Employee Redundancy Process in the Elevator Industry
Jul 08, 2024The implementation of processes in the elevator industry is important. However, one aspect that often gets overlooked is the employee redundancy process. This refers to the duplication of roles, tasks, or responsibilities among employees to ensure that operations continue smoothly even when one or more key personnel are unavailable. In this article, let’s delve into employee redundancy process- what is redundancy and the best practices in evaluating and handling redundant roles.
What is Redundancy?
Redundancy refers to a process of terminating employees from their employment due to different business reasons. Most often the reasons are related to poor economic conditions: the job category becoming unnecessary or severely diminished, lack of projects or funds, relocation of business, discontinuance of business in general. In the elevator industry, redundancy can happen when the business introduces new technology, slows down due to lower sales and lesser projects, or restructures due to mergers or takeovers. This could also mean having multiple technicians, engineers, and administrative staff capable of performing critical tasks such as maintenance, repairs, installations, and customer service.
Genuine Redundancy
When an employee’s dismissal is a genuine redundancy the employee isn’t able to make an unfair dismissal claim. A genuine redundancy is when:
- the person’s job doesn’t need to be done by anyone
- the employer followed any consultation requirements in the award, enterprise agreement or other registered agreement.
A dismissal is not a genuine redundancy if the employer:
- still needs the employee’s job to be done by someone (for example, hires someone else to do the job)

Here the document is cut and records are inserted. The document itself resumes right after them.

theorem complete_does (s : State) (ring : RingId) (idx : W16) (d : Inflight)
    (hf : ((s.hlk.rings[ring]).inflight.find? fun d => d.idx == idx && d.status.isSome) = some d) (hu : s.hlk.up = true) :
    ∃ t, exec (.descriptorComplete ring idx) s = .next t ∧ let r := s.hlk.rings[ring]; let q := t.hlk.rings[ring]
      let wrap := r.cqtail.toNat + 1 == 2 ^ r.runSize.toNat
      List.Forall₂ Inflight.stamped (r.inflight.filter (·.idx != idx)) q.inflight ∧
      ((∀ d ∈ r.inflight, startable s ring d = true) → q.inflight = r.inflight.filter (·.idx != idx)) ∧
      q.completed = r.completed + 1 ∧ q.unreleased = r.unreleased + 1 ∧
      q.cqtail = (if wrap then 0 else r.cqtail + 1) ∧ q.phase = (if wrap then !r.phase else r.phase) ∧
      (let e : Out := .hostWrite (r.runBase + BitVec.ofNat 64 (32 * r.cqtail.toNat)) (completionBytes d r.phase)
       if d.irq ∨ r.ccount.toNat ≤ r.unsent then t.out = s.out ++ [e, .interrupt r.runVector] ∧ q.unsent = 0
       else t.out = s.out ++ [e] ∧ q.unsent = r.unsent + 1) ∧
      t = { s with hlk := { s.hlk with rings := t.hlk.rings }, out := t.out } ∧ ∀ x : RingId, x ≠ ring → t.hlk.rings[x] = s.hlk.rings[x] := by
  have e : complete s ring idx = complete s ring idx := rfl
  conv at e => rhs; unfold complete
  simp only [hf, hu, Bool.not_true, Bool.false_eq_true, if_false] at e
  have oth (x : RingId) (hx : x ≠ ring) (R : Vector Ring 16) (q : Ring) : (R.set ring q)[x] = R[x] := by
    have : ring.val ≠ x.val := fun q => hx (Fin.ext q.symm)
    simp [Vector.getElem_set_ne, this]
  have held : (∀ d ∈ (s.hlk.rings[ring]).inflight, startable s ring d = true) → ((s.hlk.rings[ring]).inflight.filter fun d => !startable s ring d) = [] := by
    intro h; rw [List.filter_eq_nil_iff]; intro d hd; simp [h d hd]
  refine ⟨_, rfl, ?_⟩
  rw [e]
  by_cases c : d.irq = true ∨ (s.hlk.rings[ring]).ccount.toNat ≤ (s.hlk.rings[ring]).unsent
  · rw [if_pos (by simpa using c)]
    dsimp only
    rw [if_pos c]
    generalize hl : ((s.hlk.rings[ring]).inflight.filter fun d => !startable s ring d) = l at held
    generalize hv : interruptNow _ ring = v
    obtain ⟨L, hL, eL⟩ := checkAll_stamps ring l v
    have vr : v.hlk.rings = s.hlk.rings.set ring (v.hlk.rings[ring]) := by
      rw [← hv]; simp [interruptNow, updRing, updHlk, State.say, vmod]
    have v1 : (v.hlk.rings[ring]).inflight = (s.hlk.rings[ring]).inflight.filter (·.idx != idx) := by
      rw [← hv]; simp [interruptNow, updRing, updHlk, State.say, vmod]
    refine ⟨?_, fun h => ?_, ?_, ?_, ?_, ?_, ⟨?_, ?_⟩, ?_, fun x hx => ?_⟩
    · rw [eL, ← v1]; simpa using hL
    · rw [held h]; exact v1
    all_goals rw [eL]
    · simp [← hv, interruptNow, updRing, updHlk, State.say, vmod, bump]
    · simp [← hv, interruptNow, updRing, updHlk, State.say, vmod]
    · simp [← hv, interruptNow, updRing, updHlk, State.say, vmod, ringEntries]
    · simp [← hv, interruptNow, updRing, updHlk, State.say, vmod, ringEntries]
    · simp [← hv, interruptNow, updRing, updHlk, State.say, vmod]
    · simp [← hv, interruptNow, updRing, updHlk, State.say, vmod]
    · rw [← hv]; rfl
    · show (v.hlk.rings.set ring _)[x] = _
      rw [oth x hx, vr, oth x hx]
  · rw [if_neg (by simpa using c)]
    dsimp only
    rw [if_neg c]
    generalize hl : ((s.hlk.rings[ring]).inflight.filter fun d => !startable s ring d) = l at held
    generalize hv : updRing _ ring _ = v
    obtain ⟨L, hL, eL⟩ := checkAll_stamps ring l v
    have vr : v.hlk.rings = s.hlk.rings.set ring (v.hlk.rings[ring]) := by
      rw [← hv]; simp [updRing, updHlk, State.say, vmod]
    have v1 : (v.hlk.rings[ring]).inflight = (s.hlk.rings[ring]).inflight.filter (·.idx != idx) := by
      rw [← hv]; simp [updRing, updHlk, State.say, vmod]
    refine ⟨?_, fun h => ?_, ?_, ?_, ?_, ?_, ⟨?_, ?_⟩, ?_, fun x hx => ?_⟩
    · rw [eL, ← v1]; simpa using hL
    · rw [held h]; exact v1
    all_goals rw [eL]
    · simp [← hv, updRing, updHlk, State.say, vmod, bump]
    · simp [← hv, updRing, updHlk, State.say, vmod]
    · simp [← hv, updRing, updHlk, State.say, vmod, ringEntries]
    · simp [← hv, updRing, updHlk, State.say, vmod, ringEntries]
    · simp [← hv, updRing, updHlk, State.say, vmod]
    · simp [← hv, updRing, updHlk, State.say, vmod]
    · rw [← hv]; rfl
    · show (v.hlk.rings.set ring _)[x] = _
      rw [oth x hx, vr, oth x hx]

/-! ## Descriptors -/

/-- A descriptor that may start and passes its checks acts. -/
theorem runDesc_ready (s : State) (ring : RingId) (idx : W16) (op : Nat) (x : Inflight) (f : Inflight → State → State)
    (h : s.descReady ring idx op x) (hc : descCheck s ring x = none) : runDesc s ring idx op f = f x (if hostOp op then linkGood s else s) := by
  unfold runDesc
  simp only [h.found]
  rw [if_neg (by rw [h.starts]; cases q : hostOp op <;> simp [h.up, q])]
  simp only [hc]

/-- A descriptor that fails a check completes with its status and changes nothing (R299). -/
theorem runDesc_fails (s : State) (ring : RingId) (idx : W16) (op : Nat) (x : Inflight) (f : Inflight → State → State) {st : W16} {a : BitVec 48} {b : W64}
    {code : W16} (h : s.descReady ring idx op x) (hc : descCheck s ring x = some (st, a, b, code)) : runDesc s ring idx op f = finishDesc s ring idx st a b code := by
  unfold runDesc
  simp only [h.found]
  rw [if_neg (by rw [h.starts]; cases q : hostOp op <;> simp [h.up, q])]
  simp only [hc]

/-- The descriptor that is ready is in progress on its ring, with its index and no status. -/
theorem descReady_mem {s : State} {ring : RingId} {idx : W16} {op : Nat} {x : Inflight} (h : s.descReady ring idx op x) :
    x ∈ s.hlk.rings[ring].inflight ∧ x.idx = idx ∧ x.status = none := by
  refine ⟨List.mem_of_find?_eq_some h.found, ?_⟩
  have := List.find?_some h.found
  simp only [Bool.and_eq_true, beq_iff_eq, Option.isNone_iff_eq_none] at this
  exact ⟨this.1.1.1, this.1.1.2⟩

theorem finishDesc_marks {s : State} {ring : RingId} {idx : W16} {op : Nat} {x : Inflight} (h : s.descReady ring idx op x) (st : W16) (a : BitVec 48) (b : W64) (c : W16) :
    x.finish st a b c ∈ ((finishDesc s ring idx st a b c).hlk.rings[ring]).inflight := by
  obtain ⟨m, i, n⟩ := descReady_mem h
  rcases finishDesc_takes s ring ring idx st a b c x m n with ⟨_, _, z⟩ | ⟨k, _⟩
  · exact z
  · exact absurd ⟨rfl, i⟩ k

/-- Bytes without poison are one store. -/
theorem storeHbmP_clean (n : Nat) (s : State) (a : Nat) (bs : List Byte) : storeHbmP n s a (clean bs) = storeLines n s a bs false := by
  induction n generalizing s a bs with
  | zero => rfl
  | succ n ih =>
    unfold storeHbmP storeLines
    have e : (clean bs).isEmpty = bs.isEmpty := by cases bs <;> rfl
    rw [e]
    split
    · rfl
    · dsimp only
      have t (k : Nat) : ((clean bs).take k).map (·.1) = bs.take k := by
        rw [List.map_take]; unfold clean; rw [List.map_map]; exact congrArg (List.take k) (List.map_id bs)
      have u (k : Nat) : ((clean bs).take k).any (·.2) = false := by
        rw [List.any_eq_false]; intro x hx
        have := List.mem_of_mem_take hx
        simp only [clean, List.mem_map] at this
        obtain ⟨_, _, rfl⟩ := this
        simp
      have v (k : Nat) : (clean bs).drop k = clean (bs.drop k) := by simp [clean, List.map_drop]
      rw [t, u, v, ih]

theorem hbmPut_clean (s : State) (a : Nat) (bs : List Byte) : hbmPut s a (clean bs) = storeHbm s a bs false := by
  unfold hbmPut storeHbm
  rw [storeHbmP_clean]; simp [clean]

/-- Opening sealed data names a block at or after the one it begins with. -/
theorem fromHostAux_index (addr : Option Nat) (op n i : Nat) (s : State) (m : Nat) (data acc : List Byte) :
    ∀ j, (fromHostAux addr op n i s m data acc).2.2 = some j → i ≤ j := by
  induction n generalizing i s m data acc with
  | zero => intro j h; cases h
  | succ n ih =>
    intro j
    unfold fromHostAux
    split
    · intro h; cases h
    · dsimp only
      split
      · intro h; cases h; exact Nat.le_refl _
      · intro h; have := ih _ _ _ _ _ j h; omega

theorem openBlock_sec (s : State) (addr op n : Nat) (blk : List Byte) : ∃ c, (openBlock s addr op n blk).1 = { s with sec := c } := by
  unfold openBlock
  dsimp only
  split
  · exact ⟨_, rfl⟩
  · split <;> exact ⟨_, rfl⟩

theorem fromHostAux_sec (addr : Option Nat) (op n i : Nat) (s : State) (m : Nat) (data acc : List Byte) :
    ∃ c, (fromHostAux addr op n i s m data acc).1 = { s with sec := c } := by
  induction n generalizing i s m data acc with
  | zero => exact ⟨s.sec, rfl⟩
  | succ n ih =>
    unfold fromHostAux
    split
    · exact ⟨s.sec, rfl⟩
    · dsimp only
      split
      · rename_i q; obtain ⟨c, e⟩ := openBlock_sec s _ op (min m 4096) (data.take (min m 4096 + 32)); rw [q] at e; exact ⟨c, e⟩
      · rename_i q; obtain ⟨c, e⟩ := openBlock_sec s _ op (min m 4096) (data.take (min m 4096 + 32)); rw [q] at e
        rename_i s1 pt
        obtain ⟨c2, e2⟩ := ih (i + 1) s1 (m - min m 4096) (data.drop (min m 4096 + 32)) (acc ++ pt)
        dsimp only at e
        subst e
        exact ⟨c2, e2⟩

/-- Reading host data changes nothing but confidential mode's counters (R387). -/
theorem fromHost_sec (s : State) (addr : Option Nat) (op n : Nat) (data : List Byte) : ∃ c, (fromHost s addr op n data).1 = { s with sec := c } := by
  unfold fromHost
  split
  · exact fromHostAux_sec addr op _ 0 s n data []
  · exact ⟨s.sec, rfl⟩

- has not followed relevant requirements to consult with the employees about the redundancy under an award or registered agreement or
- could have reasonably, in the circumstances, given the employee another job within the employer’s business or an associated entity.
Employee Redundancy Process: Evaluating Potentially Redundant Roles in Your Elevator Business
Evaluating redundant roles within your company may help you preserve your company’s finances. Here’s a list of steps to help guide you through the process:
1. Identify essential roles within your company
To help you distinguish a group of positions that may not be necessary for your company, you first need to establish essential roles. For example, you could identify essential personnel as company officials and department heads or managers because they help oversee your company’s operations. Department heads could also help take on more administrative tasks within their department if needed.
2. Review key personnel and their ability to take on additional roles within your company
Review each essential employee and their role within your company. They could have previous experience in another role that enables them to take on additional responsibilities.
3. Consider which roles or departments currently present limited benefits
Although this task might be difficult, you should think of the financial stability of your company. Review the structure of your organization to determine which roles present the least potential benefit to your company going forward. This can help you determine which roles are redundant.
4. Evaluate the employment history of each employee in those roles
Once you’ve narrowed down the scope of your search, you can evaluate each employee in the redundant roles. Review their qualifications, job performance and overall contributions to the company. If one employee performs at a more consistent rate than the others, they might be a better candidate to remain at the company.
5. Identify potential areas that those employees could move to within the company
If your purpose for finding redundancies is to improve productivity rather than prevent a loss in profit, you could create new positions or move employees to other roles to better benefit your company.
Employee Redundancy Process Best Practices
Employers must follow a clear and fair redundancy process. However, there is no legal obligation to have a fixed formal written policy. Employers can choose to adopt a formal procedure or follow a more flexible approach according to the circumstances of each round of redundancies. If there is no fixed written process, employers implementing redundancies should let staff know the key elements of the redundancy process to be followed. Whichever approach is taken, the process should include at least these steps:
- Planning
- Identifying the pool for selection
- Seeking volunteers
- Consulting employees
- Selection for redundancy
- Suitable alternative employment
- Appeals and dismissals
- Redundancy payment
- Compassion during redundancy
Handling Employee Redundancy in the Elevator Industry
Employee redundancy process ensures that business operations remain uninterrupted, reliable, and efficient. While there are challenges in implementing redundancy, the benefits far outweigh the costs. By adopting comprehensive training programs, clear documentation, effective communication, and incentivizing participation, elevator companies can create a resilient and adaptable workforce capable of maintaining high standards of service and safety.